My mother is Lutheran. She never went to church in Detroit when I was a child, but started going after we moved north into a house across the street from a Lutheran church. When she was engaged to my father in the 1940s, his Belgian mother insisted that she attend classes led by a Catholic priest, so they could be married in the Church. My mother would not convert and instead compromised by signing an oath pledging to raise her children as Catholics. Since then, she has kept a quiet dislike of Catholicism.
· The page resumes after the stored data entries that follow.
/-- COALESCING_TIMER of a source. -/
def execCoalescingTimer (src : Nat) (s : State) : Host.Outcome State Fault Refusal :=
  onSource src (fun f => f.timerExpires src) s

/-- ISC_SCFG_WRITE by the master of a code (R427). -/
def execIscScfgWrite (m src : Nat) (v : Word) (s : State) : Host.Outcome State Fault Refusal :=
  if isSource src then byMaster m (Reg.ISC_SCFG src) (fun f x => if f.ownsSource x src then f.writeScfg src v else f) s
  else .refused .noSuchUnit

/-- ISC_SMASK_WRITE by the master of a code (R426, R427). -/
def execIscSmaskWrite (m src i : Nat) (v : Word) (s : State) : Host.Outcome State Fault Refusal :=
  if isSource src && i < 4 then byMaster m (Reg.ISC_SMASK src i) (fun f x => if f.ownsSource x src then f.writeSmask src i v else f) s
  else .refused .noSuchUnit

/-- ISC_CTL_WRITE by the master of a code (R438). -/
def execIscCtlWrite (m : Nat) (v : Word) (s : State) : Host.Outcome State Fault Refusal :=
  byMaster m Reg.ISC_CTL (fun f x => if x.code = 0 then f.writeIscCtl v else f) s

/-- ISC_SRAISE: the master of a code writes ISC.SRAISE(src), or ISC.DOORBELL naming `src` (R423). -/
def execIscSraise (m : Nat) (db : Bool) (src : Nat) (lvl : Bool) (s : State) : Host.Outcome State Fault Refusal :=
  if db then
    (if src < 256 then byMaster m Reg.ISC_DOORBELL (fun f x => if x.code = 0 then f.sendMsg src lvl true else f) s
      else .refused .noSuchUnit)
  else if isSource src then byMaster m (Reg.ISC_SRAISE src) (fun f x => f.sraise x src lvl) s
  else .refused .noSuchUnit

/-- Run an operation on a DDR port. -/
def onDdr (n : Nat) (g : Fab → Fab) (s : State) : Host.Outcome State Fault Refusal :=
  if n < 4 then .next { s with fab := s.fab.whenActive g } else .refused .noSuchUnit

/-- DDR_RETRAIN by the master of a code, with the DIMMs as training finds them. -/
def execDdrRetrain (m : Nat) (ds : List Dimm) (s : State) : Host.Outcome State Fault Refusal :=
  if ds.length = 4 then byMaster m Reg.DDR_CTL (fun f x => f.ddrRetrain x ds) s else .refused .noSuchUnit

/-- REFRESH (R452): a same-bank refresh changes nothing that the block holds. -/
def execRefresh (n : Nat) (s : State) : Host.Outcome State Fault Refusal := onDdr n (fun f => f) s

/-- DIMM_TEMPERATURE_READ. -/
def execDimmTemperatureRead (n : Nat) (t : BitVec 8) (hot : Bool) (s : State) : Host.Outcome State Fault Refusal :=
  onDdr n (fun f => f.dimmTemp n t hot) s

/-- CA_PARITY_ALERT. -/
def execCaParityAlert (n : Nat) (second : Bool) (words : List (DramAddr × BitVec 160)) (s : State) :
    Host.Outcome State Fault Refusal :=
  onDdr n (fun f => f.caAlert n second words) s

/-- Count an event of a host's port. -/
def Fab.hostCount (f : Fab) (m : Master) (x : Nat → Fld) : Fab :=
  if 2 ≤ m.code && m.code ≤ 5 then f.stick (x (m.code - 2)) 1 else f

/-- A host's request is refused under R376. -/
def Fab.hostRefuse (f : Fab) (m : Master) (a kind barsp : Nat) : Fab :=
  (f.errLog m a kind barsp).hostCount m Reg.HP_ERRCNT_REFUSED

/-- A read request of the committed view by a master (R364, R365): in STANDBY the block memories and the view stand closed. -/
def Fab.viewRead (f : Fab) (x : Master) (p off len : Nat) : Fab :=
  if f.pwr.st = 2 then (f.errLog x (0x0400000000 + off) 1 0).emit (.answer x.code (ones len) len false)
  else if !x.all && !x.parts.testBit p then
    (f.hostRefuse x (0x0400000000 + off) 2 0).emit (.answer x.code (ones len) len false)
  else
    let r := f.cvRead x p off len
    let f := if r.bad then r.fab.hostCount x Reg.HP_ERRCNT_EP else r.fab
    f.emit (.answer x.code r.data len r.bad)

/-- A write request of the committed view by a master (R363). -/
def Fab.viewWrite (f : Fab) (x : Master) (p off len data : Nat) : Fab :=
  if f.pwr.st = 2 then f.errLog x (0x0400000000 + off) 1 0
  else if !x.all && !x.parts.testBit p then f.hostRefuse x (0x0400000000 + off) 2 0
  else (f.cvWrite x p off len data).fab

/-- COMMITTED_VIEW_READ: a master reads `len` bytes at an offset of the slice of partition `p`. A host reaches the slices of
its own partitions (R376). -/
def execCommittedViewRead (m p off len : Nat) (s : State) : Host.Outcome State Fault Refusal :=
  if 6 ≤ m || 8 ≤ p || len = 0 || 4096 < len || 2 ^ 32 < off + len then .refused .noSuchUnit
  else .next { s with fab := s.fab.whenLive (fun f => f.viewRead (f.master m) p off len) }

/-- COMMITTED_VIEW_WRITE. -/
def execCommittedViewWrite (m p off len data : Nat) (s : State) : Host.Outcome State Fault Refusal :=
  if 6 ≤ m || 8 ≤ p || len = 0 || 4096 < len || 2 ^ 32 < off + len then .refused .noSuchUnit
  else .next { s with fab := s.fab.whenLive (fun f => f.viewWrite (f.master m) p off len data) }

end Sys2Proof.Machine
end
So it was that my sister and I were raised Catholic. She became a Lutheran when she got married, turned with her husband to fundamentalism, then got divorced, and now doesn’t attend church. My father isn’t steady on his feet these days, so he sends his envelopes in bundles every so often with a neighbor. My mother crosses the street to the Lutheran church when she feels like it, about once a month. And I have worked my way from the Trappists, to Buddhism, Shinto, Theosophy, yoga, and anything else that seemed to make sense along the way. Three and a half decades of eclectic wandering, one of them in Japan, have left me an agnostic leaning these days toward atheism. Yet still searching.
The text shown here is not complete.